Ensemble methods combine the predictions of several base estimators to improve the overall performance. Some ensemble methods are specifically designed to handle imbalanced datasets.

### 8.1 BalancedRandomForestClassifier

This is a variant of the Random Forest algorithm where each tree is trained on a balanced bootstrap sample of the data. It randomly undersamples the majority class for each tree.

In [None]:
# Apply BalancedRandomForestClassifier
brf = BalancedRandomForestClassifier(random_state=42)
brf.fit(X_train, y_train)

# Evaluate the model
print('--- BalancedRandomForestClassifier Model Evaluation ---')
evaluate_model(X_test, y_test, brf)

### 8.2 BalancedBaggingClassifier

This is a bagging classifier that uses a balanced bootstrap sample for each base estimator.

In [None]:
# Apply BalancedBaggingClassifier
bbc = BalancedBaggingClassifier(random_state=42)
bbc.fit(X_train, y_train)

# Evaluate the model
print('--- BalancedBaggingClassifier Model Evaluation ---')
evaluate_model(X_test, y_test, bbc)

### 8.3 EasyEnsembleClassifier

The EasyEnsemble classifier trains an ensemble of classifiers on different balanced bootstrap samples of the data.
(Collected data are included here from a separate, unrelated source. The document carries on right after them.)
/-- The dump area cleared (R422). -/
def State.clearDump (s : State) : State :=
  { s with mem := Memory.clear s.mem Config.dumpBase Config.hbmBytes, fw := { s.fw with dumpv := false, clear := false } }

/-- DUMPCLR: while a copy is in progress it waits for the copy. -/
def State.dumpclr (s : State) : State :=
  match s.fw.busy with
  | some (.dumpcpy _ _ _) => { s with fw := { s.fw with clear := true } }
  | _ => s.clearDump

/-- PWRCAP (R416). -/
def pwrcapOf (v : Word) : Word :=
  let w := v.toNat % 65536
  if 4000 ≤ w ∧ w ≤ 7500 then BitVec.ofNat 64 w else 7500

/-- FWSTAT (R411, R416). -/
def Fw.stat (f : Fw) : Word :=
  f.version ++ 0#2 ++ BitVec.ofBool f.dumpv ++ BitVec.ofBool f.busy.isSome ++ BitVec.ofBool f.noboot ++ BitVec.ofBool f.reverted
    ++ BitVec.ofBool f.trial ++ BitVec.ofBool f.slotB

/-- The doubleword at an offset of the firmware window as a function reads it (R411, R416). Without firmware only FWSTAT answers. -/
def State.bar2 (s : State) (fn off : Nat) : Word :=
  let f := s.fw
  if fn ≠ 0 then 0
  else if off = 0 then f.stat
  else if !f.up then 0
  else if off = 0x10 then f.update
  else if off = 0x20 then f.quote
  else if off = 0x28 then f.result.zeroExtend 64
  else if off = 0x30 then f.telem
  else if off = 0x38 then f.drgset
  else if off = 0x40 then f.pwrcap
  else if off = 0x48 then f.dumpcpy
  else if off = 0x50 then f.dumparg
  else 0

def busOf (v : Word) : Nat := (v.extractLsb' 0 48).toNat
def goMask : Word := 0x8000FFFFFFFFFFFF

/-- A write of the PF to the firmware window; one holds the written bits with the others zero. -/
def State.writeBar2 (s : State) (fn off : Nat) (v one : Word) : State :=
  let go := one.getLsbD 63
  if fn ≠ 0 ∨ !s.fw.up then s
  else if off = 0x08 then (if one.getLsbD 0 then s.commit else s)
  else if off = 0x10 then
    let st := fun f : Fw => { f with update := v &&& goMask }
    if go then s.fwGo (.update (busOf v)) st else { s with fw := st s.fw }
  else if off = 0x18 then (if one.getLsbD 0 then s.goActivate (one.getLsbD 1) else s)
  else if off = 0x20 then
    let st := fun f : Fw => { f with quote := v &&& goMask }
    if go then s.fwGo (.quote (busOf v)) st else { s with fw := st s.fw }
  else if off = 0x30 then
    let st := fun f : Fw => { f with telem := v &&& goMask }
    if go then s.fwGo (.telem (busOf v)) st else { s with fw := st s.fw }
  else if off = 0x38 then
    let st := fun f : Fw => { f with drgset := v &&& 0x803FFFFFFFFFFFFF }
    if go then s.fwGo (.drgset (v.extractLsb' 0 32).toNat (v.extractLsb' 32 16).toNat (v.extractLsb' 48 6).toNat) st
    else { s with fw := st s.fw }
  else if off = 0x40 then { s with fw := { s.fw with pwrcap := pwrcapOf v } }
  else if off = 0x48 then
    let st := fun f : Fw => { f with dumpcpy := v &&& goMask }
    if go then s.fwGo (.dumpcpy (busOf v) ((s.fw.dumparg.extractLsb' 0 40).toNat / 4096 * 4096) (s.fw.dumparg.extractLsb' 40 24).toNat) st
    else { s with fw := st s.fw }
  else if off = 0x50 then { s with fw := { s.fw with dumparg := v } }
  else if off = 0x58 then (if one.getLsbD 0 then s.dumpclr else s)
  else s

/-- COMMIT: the PF writes cur.val. -/
def execCommit (s : State) : Res := .next (s.writeBar2 0 0x08 s.cur.val s.cur.val)

/-- UPDATE: the PF writes cur.val; with cur.sub 1 the request in progress completes (R410 steps 1 and 2). -/
def execUpdate (s : State) : Res :=
  if s.cur.sub = 0 then .next (s.writeBar2 0 0x10 s.cur.val s.cur.val)
  else match s.fw.busy with
    | some (.update bus) =>
        if Config.hostError s.tick then .next (s.fwDone 4)
        else
          let img := s.hostPeek bus (Config.imageLength (s.hostPeek bus 4096))
          let r := s.fw.imageResult img
          let f := if r = 0 then (if s.fw.slotB then { s.fw with imgA := img } else { s.fw with imgB := img }) else s.fw
          .next (({ s with fw := f } : State).fwDone r)
    | _ => .next s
It is a form of undersampling-based ensemble.

In [None]:
# Apply EasyEnsembleClassifier
eec = EasyEnsembleClassifier(random_state=42)
eec.fit(X_train, y_train)

# Evaluate the model
print('--- EasyEnsembleClassifier Model Evaluation ---')
evaluate_model(X_test, y_test, eec)

## 9. Final Comparison

After applying various techniques, we can compare their performance to see which one worked best for our synthetic dataset. The choice of the best technique will depend on the specific dataset and the problem at hand.

## 10. Practical Tips and Best Practices

Here are some practical tips and best practices for handling imbalanced data:

*   **Choose the right evaluation metric:** As we've seen, accuracy is not a good metric for imbalanced datasets. Use metrics like Precision, Recall, F1-score, and ROC-AUC.
*   **Don't test on the resampled data:** Always resample only the training data and test your model on the original, untouched test set. This prevents data leakage and gives a more realistic estimate of the model's performance on unseen data.
*   **Cross-validation:** Use stratified cross-validation to ensure that the class distribution in each fold is representative of the original dataset.
*   **Consider class weights:** Many machine learning algorithms have a `class_weight` parameter that can be set to `balanced` to automatically adjust for class imbalance. This is a simple and often effective technique.
*   **Experiment with different techniques:** There is no one-size-fits-all solution for imbalanced data. It's important to experiment with different techniques to find the one that works best for your specific problem.